In this article I have focused on two reasons the German fission project did not advance further along the road to an atomic bomb: limited laboratory progress in its first two years, and a mistaken estimate of the critical mass. Other factors were surely no less important. A certainty of their own superiority led the Germans to be complacent, and rivalries between the two research groups hindered the sharing of scarce resources. The campaign against the Jews cost Germany many of the talented minds that were to shine so brightly on the Allied side, and a few of the gifted scientists who remained, such as Max von Laue, would do no work for the Nazi regime. Heisenberg at Farm Hall says he was relieved when he found that a bomb was beyond Germany’s reach. And there is also the caprice of history, placing one individual rather than another at a consequential juncture.

In one of the conversations at Farm Hall there is some grumbling that Heisenberg, an abstract theoretician, had been a poor choice to lead the German program. As if to prove the point, a few pages after Heisenberg’s confused critical mass calculation in the transcripts, physical chemist Paul Harteck roughly sketches a better estimate. As Rudolf Peierls recently recalled,

… Heisenberg, though a brilliant theoretician, was always very casual about numbers. When I was his student in the late 1920s the first assignment he gave me was to check whether a recent observation in a spectroscopic experiment could be explained as an example of his uncertainty principle. A simple back-of-an-envelope estimate would have shown that the effect was 100 or even 1,000 times greater than could be explained by his hypothesis.
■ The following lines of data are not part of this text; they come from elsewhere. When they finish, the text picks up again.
/-- What a step may do to `ES`, `IP`, `RESULT` and `M_VALID` (10_state.md R21, R23, R25, R31): `ES` goes from `Ready` to
`Running`, stays `Running`, or goes from `Running` to `Halted` at `IP` = N; only that last step writes `RESULT`; an
instruction adds 1 to `IP` and nothing else moves it; no step clears `M_VALID`. -/
def Obligations.StepMovesTheEngineForwardOnly : Prop :=
  ∀ s t : State, step s = .next t →
    ((s.es = .ready ∧ t.es = .running ∧ t.ip = s.ip ∧ t.result = s.result) ∨
     (s.es = .running ∧ t.es = .running ∧ s.ip < s.prog.length ∧ t.ip = s.ip + 1 ∧ t.result = s.result) ∨
     (s.es = .running ∧ t.es = .halted ∧ s.ip = s.prog.length ∧ t.ip = s.ip)) ∧
    (s.mValid = true → t.mValid = true)

/-- A valid program of N instructions runs exactly N + 2 steps and then rests in `Halted` (43_engine_write.md R163, an
inference the spec marks as its own; 70_reset_and_hazards.md R231). That `Halted` answers the fault `runOver` is this model's
choice (notes/assumptions/7.md, DESIGN CHOICE). -/
def Obligations.RunTakesExactlyNPlusTwoSteps : Prop :=
  ∀ s : State, s.Inv → s.rst = false → s.err = none → s.es = .ready →
    (∃ t, after (s.prog.length + 2) s = .next t ∧ t.es = .halted ∧ t.ip = s.prog.length ∧ step t = .fault .runOver) ∧
    ∀ k < s.prog.length + 2, ∃ u, after k s = .next u ∧ u.es ≠ .halted

/-- Memory in program order (20_memory.md R59). From any running state that meets the invariant, after each number of the
instructions left, every cell holds the value of the last of those `WRITE`s whose address set contains it, under the
descriptor of the last `SETMASK` before that `WRITE`, or what it held. From the release of reset: after the instructions,
and at the end of the run, which is `Halted` (43_engine_write.md R172), that value or 0. That these are N + 1 and N + 2 steps
is an inference the spec marks as its own (R163) on its decision D17. -/
def Obligations.EveryCellHoldsTheLastWrite : Prop :=
  (∀ (s : State) (is : List Instr), s.Inv → s.rst = false → s.err = none → s.es = .running →
    instructionsOf (s.prog.drop s.ip) = some is →
    ∀ k ≤ is.length, ∃ t, after k s = .next t ∧ t.es = .running ∧ t.ip = s.ip + k ∧
      ∀ a, Memory.read t.mem a = cellAfter s.mode a s.currentMask (is.take k) (Memory.read s.mem a)) ∧
  (∀ (mode : Mode) (prog : List Word) (is : List Instr), instructionsOf prog = some is →
    (∃ t, after (prog.length + 1) (release mode prog) = .next t ∧ t.es = .running ∧ t.ip = prog.length ∧
      ∀ a, Memory.read t.mem a = cellAfter mode a none is 0) ∧
    ∃ u, after (prog.length + 2) (release mode prog) = .next u ∧ u.es = .halted ∧ u.ip = prog.length ∧
      ∀ a, Memory.read u.mem a = cellAfter mode a none is 0)

/-- The whole machine: for every valid program store and every `MODE`, N + 2 steps after the release of reset the machine is
in `Halted` and the host reads from `RESULT` the sum, over all 2^36 addresses, of what the last `WRITE` left there
(43_engine_write.md R163, R170; 20_memory.md R59; 70_reset_and_hazards.md R233). The count of N + 2 steps in R163, and R233,
are inferences the spec marks as its own; the 100-bit width of the sum is its decision D19. -/
def Obligations.HostReadsTheSumOfTheLastWrites : Prop :=
  ∀ (mode : Mode) (prog : List Word) (is : List Instr), instructionsOf prog = some is →
    ∃ t r, after (prog.length + 2) (release mode prog) = .next t ∧ t.outResult = some r ∧
      r.toNat = ∑ a ∈ Finset.range (2 ^ 36), (cellAfter mode (BitVec.ofNat 36 a) none is 0).toNat

/-- What no rule reads cannot matter (10_state.md R26 to R29, R31; 70_reset_and_hazards.md R222): two states that differ at
most in the mask registers while `M_VALID` = 0, in the one the mode does not read, or in `RESULT` before the halt, take the
same step and end alike. So the reset values of notes/assumptions/3.md and 4.md cannot be seen by a run. -/
def Obligations.UnreadRegistersCannotMatter : Prop :=
  ∀ s t : State, SameToARun s t → SameOutcome (step s) (step t)

/-! ### Errors and validation -/

/-- `Validate` (60_exceptions.md R193, decision D25): the code is that of the first illegal word in program order (R199,
decision D14), and it is 1 for `MalformedMask` or 2 for `MalformedInstruction` (R191, R192, decision D13), never 3, which has
no binary cause (R195, an inference the spec marks as its own). The codes themselves are those of 10_state.md R30: 0 for no
error, 1, 2, and 3 for `MalformedInteger`. -/
def Obligations.FirstIllegalWordDecidesTheError : Prop :=
  (∀ (prog : List Word) (e : ParseError),
    validate prog = some e ↔
      ∃ (n : Nat) (w : Word), prog[n]? = some w ∧ decode w = .illegal e ∧
        ∀ j < n, ∃ w' i, prog[j]? = some w' ∧ decode w' = .legal i) ∧
  (∀ prog : List Word, errCode (validate prog) ≠ 3 ∧
    (errCode (validate prog) = 1 ↔ validate prog = some .malformedMask) ∧
    (errCode (validate prog) = 2 ↔ validate prog = some .malformedInstruction) ∧
    (errCode (validate prog) = 0 ↔ ∀ w ∈ prog, ∃ i, decode w = .legal i)) ∧
  errCode none = 0 ∧ errCode (some .malformedMask) = 1 ∧ errCode (some .malformedInstruction) = 2 ∧
    errCode (some .malformedInteger) = 3

/-- Fail-fast (60_exceptions.md R194, R197, R200). With any error in `ERR`, from words or from text, in any state that meets
the invariant: no step is taken, `ES` stays `Ready`, `IP` and `M_VALID` 0, every cell 0, and `RESULT` is never valid. With an
illegal word anywhere in the store the error is recorded in `ERR` and in nothing else. The zeros that `State.reset` holds in
the mask registers and `RESULT` are this model's (notes/assumptions/3.md, 4.md, DESIGN CHOICE), and so is the name of the stop
(notes/assumptions/7.md, DESIGN CHOICE). -/
def Obligations.MalformedProgramNeverRuns : Prop :=
  (∀ (s : State) (e : ParseError), s.Inv → s.err = some e →
    (∀ t, step s ≠ .next t) ∧ s.es = .ready ∧ s.ip = 0 ∧ s.mValid = false ∧ (∀ a, Memory.read s.mem a = 0) ∧
    s.outResult = none) ∧
  (∀ (mode : Mode) (prog : List Word) (e : ParseError), validate prog = some e →
    release mode prog = { State.reset with mode := mode, prog := prog, err := some e } ∧
    step (release mode prog) = .fault (.terminalError e) ∧ (release mode prog).outResult = none)

/-! ### Text -/

/-- Classification of a line (30_encoding.md R82, decision D12): a `mask` line is the prefix and the pattern; a `mem` line
is the prefix, the address text, the separator at its first occurrence, and the value text; any other line is of neither
shape and is `MalformedInstruction` (R82 (3); 60_exceptions.md R192), alone and as the first line of a text. -/
def Obligations.LinesAreClassifiedByTheirShape : Prop :=
  ∀ l : Line,
    (∀ p, classify l = .maskLine p ↔ l = maskPrefix ++ p) ∧
    (∀ a v, classify l = .memLine a v ↔
      l = memPrefix ++ a ++ memSeparator ++ v ∧
      ∀ a' v', a ++ memSeparator ++ v = a' ++ memSeparator ++ v' → a.length ≤ a'.length) ∧
    (classify l = .neither ↔ (∀ p, l ≠ maskPrefix ++ p) ∧ ∀ a v, l ≠ memPrefix ++ a ++ memSeparator ++ v) ∧
    (classify l = .neither → assembleLine l = .malformed .malformedInstruction ∧
      ∀ ls, validateText (l :: ls) = some .malformedInstruction)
In this Heisenberg was just the opposite of his counterpart on the Manhattan project, Enrico Fermi. Twice gifted as experimenter and theorist, Fermi had a cultivated talent for quick but reliable estimates of relative magnitudes. At Alamogordo, while banks of spectrographs and ionization chambers triggered into action to assimilate the complex signals of the first atomic explosion, Fermi released a handful of shredded paper into the still New Mexico air. As he had calculated in advance, the one-second pulse of overpressure from the blast displaced the paper falling from his hand. From the distance it was carried by this first surge of nuclear force, about 2.5 meters, Fermi instantly, and accurately, estimated the yield as approximately 10 kilotons TNT equivalent. It is hard to imagine the eminent theorist in Berlin, for all his insight into the abstract world of the quantum, ever improvising this kind of brilliantly simple experiment.